» **PROBLEM DETAILS**:
Look through the entries for the string "quarter", and copy each line that holds it.

Extracted records:
───

/-- The block procedure of R80 on the in-size source values (`none` for padding); h is the halving count, derived
the scale mode, rd the rounding of each place. -/
def convertBlock (ff : FloatFmt) (derived : Bool) (h : Nat) (scale state : Byte) (xs : List (Option FVal))
    (rd : List Rounding) : BlockOut :=
  let st := BlockState.ofByte state
  let ins := xs.filterMap id
  if ins.isEmpty then ⟨scale, state, xs.map fun _ => 0⟩
  else if ins.any FVal.isNan then ⟨0xFF, BitVec.ofNat 8 (if st.stale then 64 else 0), xs.map fun _ => 0⟩
  else
    let s : Nat :=
      if derived || scale = 0xFF then derivedScale ff (maxAbs ins)
      else if st.overflow && scale.toNat < 0xFE then scale.toNat + 1 else scale.toNat
    let m := (maxAbs ins).scale2 (127 - (s : Int))
    let ovf := FVal.lt ff.maxVal m
    let quarter := ff.maxVal.scale2 (-2)
    let r : Nat × Nat :=                               -- counter and scale to write
      if ovf || h = 0 || derived || quarter.le m then (0, s)
      else if st.counter + 1 ≥ h then (if s > 0 then (0, s - 1) else (0, s))
      else (st.counter + 1, s)
    let code (x : Option FVal) (rd : Rounding) : Nat :=
      match x with
      | none => 0
      | some v =>
        match v.scale2 (127 - (r.2 : Int)) with
        | .fin n mm e =>
          if FVal.lt ff.maxVal (.fin false mm e) then signBit ff n + ff.maxCode
          else signBit ff n + ff.roundCode rd mm e
        | .inf n => signBit ff n + ff.maxCode
        | .nan => 0
    ⟨BitVec.ofNat 8 r.2, (BlockState.mk ovf st.stale r.1).toByte, List.zipWith code xs rd⟩

/-! ### The reference order (R88 to R95) -/

/-- Cuts a list into runs of 32 (R88). -/
def chunks32 {α : Type} : Nat → List α → List (List α)
  | 0, _ => []
  | _, [] => []
  | n + 1, xs => xs.take 32 :: chunks32 n (xs.drop 32)

def chunksOf {α : Type} (xs : List α) : List (List α) := chunks32 xs.length xs

/-- One fold of the reference order: acc = rne32(acc + rne32(c)) for an exact chunk sum c. -/
def foldChunk (acc : W32) (ps : List FVal) : W32 := add32 acc (rne32 (FVal.sumExact ps))

/-- The dot product of R88 from acc. -/
def refDot (acc : W32) (a b : List FVal) : W32 := (chunksOf (List.zipWith FVal.prod a b)).foldl foldChunk acc

/-- hi(x): truncated toward zero to BF16; an infinity or NaN stays (R91). -/
def hiPart (w : W32) : FVal :=
  match dec32 w with
  | .fin _ _ _ => dec32 (w &&& 0xFFFF0000)
  | v => v

/-- lo(x) = rne(x − hi(x)) to BF16; +0 for an infinity or NaN (R91). -/
def loPart (w : W32) : FVal :=
  match dec32 w with
  | .fin n m e => bf16Fmt.decode (convertPlain .bf16 0x7F .near (FVal.sub (.fin n m e) (hiPart w))).1
  | _ => FVal.zero

/-- The FP32 dot product of three BF16 passes, each chunk folding its passes in order (R91). -/
def refDot3 (acc : W32) (a b : List W32) : W32 :=
  (chunksOf (List.zip a b)).foldl
    (fun acc ch =>
      let p1 := ch.map fun x => FVal.prod (hiPart x.1) (hiPart x.2)
      let p2 := ch.map fun x => FVal.prod (hiPart x.1) (loPart x.2)
      let p3 := ch.map fun x => FVal.prod (loPart x.1) (hiPart x.2)
      foldChunk (foldChunk (foldChunk acc p1) p2) p3) acc

/-- The integer dot product of R93: 32-bit two's complement, modulo 2^32. -/
def refDotInt (acc : W32) (a b : List Int) : W32 :=
  (List.zipWith (fun x y => x * y) a b).foldl (fun acc p => acc + BitVec.ofInt 32 p) acc

/-- The sum of R88 over elements taken as they are (b = 1). -/
def refSum (acc : W32) (a : List FVal) : W32 :=
  (chunksOf (a.map fun v => FVal.prod v FVal.one)).foldl foldChunk acc

/-- Sum of two halves of a CBF16 operand, rounded to BF16 (R92). -/
def cbf16Sum (bits : Nat) : FVal :=
  bf16Fmt.decode (convertPlain .bf16 0x7F .near
    ((bf16Fmt.decode (bits % 65536)).add (bf16Fmt.decode (bits / 65536)))).1

/-- Order of VE.RMAX and VE.RMIN and of sorting: +0 counts as greater than −0. -/
def totalLt (x y : FVal) : Bool :=
  FVal.lt x y || (x.isZero && y.isZero && x.isNeg && !y.isNeg)

/-- Largest element, the canonical NaN if any is NaN or there is none (R94). -/
def refMax (xs : List W32) : W32 :=
  if xs.isEmpty || xs.any (fun w => (dec32 w).isNan) then canonNan32
  else xs.foldl (fun a w => if totalLt (dec32 a) (dec32 w) then w else a) (xs.headD 0)

def refMin (xs : List W32) : W32 :=
  if xs.isEmpty || xs.any (fun w => (dec32 w).isNan) then canonNan32
  else xs.foldl (fun a w => if totalLt (dec32 w) (dec32 a) then w else a) (xs.headD 0)

/-- The reduction of a collective in ascending rank order, absent contributions skipped (R96). -/
def rankSum : List (Option W32) → W32
  | [] => 0
  | none :: cs => rankSum cs
  | some c :: cs => cs.foldl (fun acc x => match x with | none => acc | some v => add32 acc v) c

/-! ### The counter generator (R200) -/

def rotl64 (x : Word) (k : Nat) : Word := x.rotateLeft k

def genRounds (seed stream : Word) : Nat → Word → Word → Word × Word
  | 0, l, r => (l, r)
  | n + 1, l, r =>
    let i := 9 - n
    let k := (if i % 2 = 0 then seed else stream) + BitVec.ofNat 64 (i + 1) * 0x9E3779B97F4A7C15
    let f := rotl64 ((r ^^^ k) * 0xD1B54A32D192ED03) 29
    genRounds seed stream n r (l ^^^ f)

/-- Ten rounds: output (l, r), l in bits [127:64]. -/
def generator (seed stream : Word) (tensor : W32) (step : W32) (elem : Word) : Word × Word :=
  genRounds seed stream 10 elem (BitVec.ofNat 64 (tensor.toNat * 2 ^ 32 + step.toNat))

/-- The random word of the element at place e of the data line that lies L lines into its allocation (R87). -/
def randomWord (key : Word × Word) (tensor step : W32) (line place : Nat) : W32 :=
  let q := 256 * line + place
  let o := generator key.1 key.2 tensor step (BitVec.ofNat 64 (q / 4))
  let word := o.1.toNat * 2 ^ 64 + o.2.toNat
  BitVec.ofNat 32 (word / 2 ^ (32 * (q % 4)))

end Sys2Proof.Machine
end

───

» **COMPLETED TASK**:
    let quarter := ff.maxVal.scale2 (-2)
      if ovf || h = 0 || derived || quarter.le m then (0, s)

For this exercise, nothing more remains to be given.